2. The depreciation and amortization forecast for Year 12 uses the average percentage relation of depreciation and amortization to income from continuing operations for the period Year 9 through Year 11. The average is computed at 82.33%.
3. Forecasts of deferred income taxes (noncurrent portion) and other items in Year 12 reflect the past three years’ relation of deferred taxes (noncurrent) and other items to total income from continuing operations of 22.9%.
4. Provisions for restructuring charges are predicted to be zero for Year 12.
5. Days’ sales in receivables is expected to be 42 for Year 12.
6. Days’ sales in inventory of 55 and a ratio of cost of sales to sales of 0.51 are forecasted for Year 12.
7. Changes in other current assets are predicted to be equal to the average increase/decrease over the period Year 9 through Year 11 of $25.6.
8. Days’ purchases in accounts payable of 45 is forecasted for Year 12, and purchases are expected to increase in Year 12 by 12% over Year 11 purchases of $2,807.20.
9. Change in other current liabilities is predicted to be equal to the average increase/decrease over the period Year 9 through Year 11 of $24.5.

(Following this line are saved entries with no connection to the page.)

/-! ## What commands change -/

/-- R253: how each command changes the sequencing state. -/
def Obligations.SequencingStateTable : Prop :=
  (∀ (i : Instr) (s t : State), s.fault = .noFault → exec i s = .next t → t.fault = .noFault →
    match i with
    | .presc => t.iter = 0 ∧ t.ivalid = true ∧ t.fcmd = s.fcmd
    | .stepc | .steps => t.iter.toNat = s.iter.toNat + 1 ∧ s.ivalid = true ∧ t.ivalid = true ∧ t.fcmd = s.fcmd
    | .abort => t.iter = 0 ∧ t.ivalid = false ∧ t.fcmd = s.fcmd
    | .clrf => t.iter = s.iter ∧ t.ivalid = s.ivalid ∧ t.fcmd = 0
    | _ => t.iter = s.iter ∧ t.ivalid = s.ivalid ∧ t.fcmd = s.fcmd) ∧
  (∀ (i : Instr) (s t : State), s.fault = .noFault → exec i s = .next t → t.fault ≠ .noFault →
    t.iter = 0 ∧ t.ivalid = false ∧ t.fcmd = encode i) ∧
  (∀ s : State, ∃ t, exec .clrf s = .next t ∧ t.fault = .noFault ∧ t.fcmd = 0)

/-- The "written by commands" columns of the register map and of the memory tables: no command writes a configuration,
operand or descriptor register, `PRED`, `PREDP`, `PREDN`, `SIGMA` or `TS`; the PRNG file, `LAT`, `SCR` and `OUT` are written
by the commands listed for them only. -/
def Obligations.CommandsWriteOnlyTheirOwnState : Prop :=
  ∀ (i : Instr) (s t : State), exec i s = .next t →
    (t.opa = s.opa ∧ t.seed0 = s.seed0 ∧ t.seed1 = s.seed1 ∧ t.seed2 = s.seed2 ∧ t.seed3 = s.seed3 ∧
      t.niter = s.niter ∧ t.gscale = s.gscale ∧ t.vaescale = s.vaescale ∧ t.latC = s.latC ∧ t.latH = s.latH ∧
      t.latW = s.latW ∧ t.predDesc = s.predDesc ∧ t.predpDesc = s.predpDesc ∧ t.prednDesc = s.prednDesc) ∧
    (t.pred = s.pred ∧ t.predp = s.predp ∧ t.predn = s.predn ∧ t.sigma = s.sigma ∧ t.ts = s.ts) ∧
    (t.hw = s.hw ∧ t.inputs = s.inputs ∧ t.reply = s.reply) ∧
    (i ∉ [Instr.seed, .next, .filln] → t.prng = s.prng) ∧
    (i ∉ [Instr.filln, .dup, .presc, .stepc, .steps] → t.lat = s.lat) ∧
    (i ≠ .sview → t.scr = s.scr) ∧ (i ≠ .vscale → t.out = s.out)

/-- R312: `RES` is written by six commands only, and by none that faults. -/
def Obligations.ResIsSharedBySixCommands : Prop :=
  ∀ (i : Instr) (s t : State), s.fault = .noFault → exec i s = .next t → t.res ≠ s.res →
    t.fault = .noFault ∧
      match i with
      | .enc _ | .dec _ | .next | .sigma _ | .delta _ | .tstep _ => True
      | _ => False

/-! ## Control commands -/

/-- R250: `NOP` writes nothing, faulted or not. -/
def Obligations.NopWritesNothing : Prop :=
  soleWord .nop 0x00000000 ∧ (∀ s : State, exec .nop s = .next s) ∧
  ∀ (s : State) (rest : List Input), s.inputs = commandInput 0x00000000 :: rest →
    step s = .next { s with inputs := rest, reply := none }

/-- `ABORT` clears `IVALID` and `ITER` and nothing else, after which `TERM` reads 0 and `SVIEW` finds no iteration; in the
faulted state it does nothing (46_control.md). -/
def Obligations.AbortClearsTheRun : Prop :=
  soleWord .abort 0x00000001 ∧
  (∀ s : State, exec .abort s = .next { s with ivalid := false, iter := 0 }) ∧
  (∀ s t : State, exec .abort s = .next t → t.term = false ∧
    (t.latC.toNat * t.latH.toNat * t.latW.toNat ≤ t.hw.eMax →
      exec .sview t = .next { t with fault := .scheduleExhausted, fcmd := 0x00000033, ivalid := false, iter := 0 })) ∧
  ∀ (s : State) (rest : List Input), s.fault ≠ .noFault → s.inputs = commandInput 0x00000001 :: rest →
    step s = .next { s with inputs := rest, reply := none }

10. There are no expected discontinued operations.
11. Decreases in short-term debt are predicted at $40 million each year.

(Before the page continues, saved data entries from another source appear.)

/-! `raise` -/

@[simp] theorem State.raise_fault (f : FaultCode) (w : Word) : (s.raise f w).fault = f := rfl
@[simp] theorem State.raise_ivalid (f : FaultCode) (w : Word) : (s.raise f w).ivalid = false := rfl
@[simp] theorem State.raise_iter (f : FaultCode) (w : Word) : (s.raise f w).iter = 0 := rfl
@[simp] theorem State.raise_fcmd (f : FaultCode) (w : Word) : (s.raise f w).fcmd = w := rfl
@[simp] theorem State.raise_opa (f : FaultCode) (w : Word) : (s.raise f w).opa = s.opa := rfl
@[simp] theorem State.raise_res (f : FaultCode) (w : Word) : (s.raise f w).res = s.res := rfl
@[simp] theorem State.raise_seed0 (f : FaultCode) (w : Word) : (s.raise f w).seed0 = s.seed0 := rfl
@[simp] theorem State.raise_seed1 (f : FaultCode) (w : Word) : (s.raise f w).seed1 = s.seed1 := rfl
@[simp] theorem State.raise_seed2 (f : FaultCode) (w : Word) : (s.raise f w).seed2 = s.seed2 := rfl
@[simp] theorem State.raise_seed3 (f : FaultCode) (w : Word) : (s.raise f w).seed3 = s.seed3 := rfl
@[simp] theorem State.raise_prng (f : FaultCode) (w : Word) : (s.raise f w).prng = s.prng := rfl
@[simp] theorem State.raise_niter (f : FaultCode) (w : Word) : (s.raise f w).niter = s.niter := rfl
@[simp] theorem State.raise_gscale (f : FaultCode) (w : Word) : (s.raise f w).gscale = s.gscale := rfl
@[simp] theorem State.raise_vaescale (f : FaultCode) (w : Word) : (s.raise f w).vaescale = s.vaescale := rfl
@[simp] theorem State.raise_latC (f : FaultCode) (w : Word) : (s.raise f w).latC = s.latC := rfl
@[simp] theorem State.raise_latH (f : FaultCode) (w : Word) : (s.raise f w).latH = s.latH := rfl
@[simp] theorem State.raise_latW (f : FaultCode) (w : Word) : (s.raise f w).latW = s.latW := rfl
@[simp] theorem State.raise_predDesc (f : FaultCode) (w : Word) : (s.raise f w).predDesc = s.predDesc := rfl
@[simp] theorem State.raise_predpDesc (f : FaultCode) (w : Word) : (s.raise f w).predpDesc = s.predpDesc := rfl
@[simp] theorem State.raise_prednDesc (f : FaultCode) (w : Word) : (s.raise f w).prednDesc = s.prednDesc := rfl
@[simp] theorem State.raise_lat (f : FaultCode) (w : Word) : (s.raise f w).lat = s.lat := rfl
@[simp] theorem State.raise_scr (f : FaultCode) (w : Word) : (s.raise f w).scr = s.scr := rfl
@[simp] theorem State.raise_pred (f : FaultCode) (w : Word) : (s.raise f w).pred = s.pred := rfl
@[simp] theorem State.raise_predp (f : FaultCode) (w : Word) : (s.raise f w).predp = s.predp := rfl
@[simp] theorem State.raise_predn (f : FaultCode) (w : Word) : (s.raise f w).predn = s.predn := rfl
@[simp] theorem State.raise_out (f : FaultCode) (w : Word) : (s.raise f w).out = s.out := rfl
@[simp] theorem State.raise_sigma (f : FaultCode) (w : Word) : (s.raise f w).sigma = s.sigma := rfl
@[simp] theorem State.raise_ts (f : FaultCode) (w : Word) : (s.raise f w).ts = s.ts := rfl
@[simp] theorem State.raise_hw (f : FaultCode) (w : Word) : (s.raise f w).hw = s.hw := rfl
@[simp] theorem State.raise_inputs (f : FaultCode) (w : Word) : (s.raise f w).inputs = s.inputs := rfl
@[simp] theorem State.raise_reply (f : FaultCode) (w : Word) : (s.raise f w).reply = s.reply := rfl
@[simp] theorem State.raise_freeCount (f : FaultCode) (w : Word) : (s.raise f w).freeCount = s.freeCount := rfl
@[simp] theorem State.raise_buf (f : FaultCode) (w : Word) (b : Buf) : (s.raise f w).buf b = s.buf b := by cases b <;> rfl
@[simp] theorem State.raise_sched (f : FaultCode) (w : Word) (t : Sched) : (s.raise f w).sched t = s.sched t := by cases t <;> rfl
@[simp] theorem State.raise_half (f : FaultCode) (w : Word) (b : Buf) (k : Nat) : (s.raise f w).half b k = s.half b k := by simp [State.half]
@[simp] theorem State.raise_dword (f : FaultCode) (w : Word) (t : Sched) (k : Nat) : (s.raise f w).dword t k = s.dword t k := by simp [State.dword]
@[simp] theorem State.raise_elems (f : FaultCode) (w : Word) : (s.raise f w).elems = s.elems := rfl
@[simp] theorem State.raise_iterCount (f : FaultCode) (w : Word) : (s.raise f w).iterCount = s.iterCount := rfl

12. No cash inflows are expected from issuance of debt for spin-off and no cash effects from purchases or issuances of common and preferred stock.
13. Predicted year-end cash needs are equal to a level measured by the ratio of cash to revenues prevailing in Year 11.
14. Additions to long-term debt in Year 12 are equal to the amount needed to meet the desired year-end cash balance.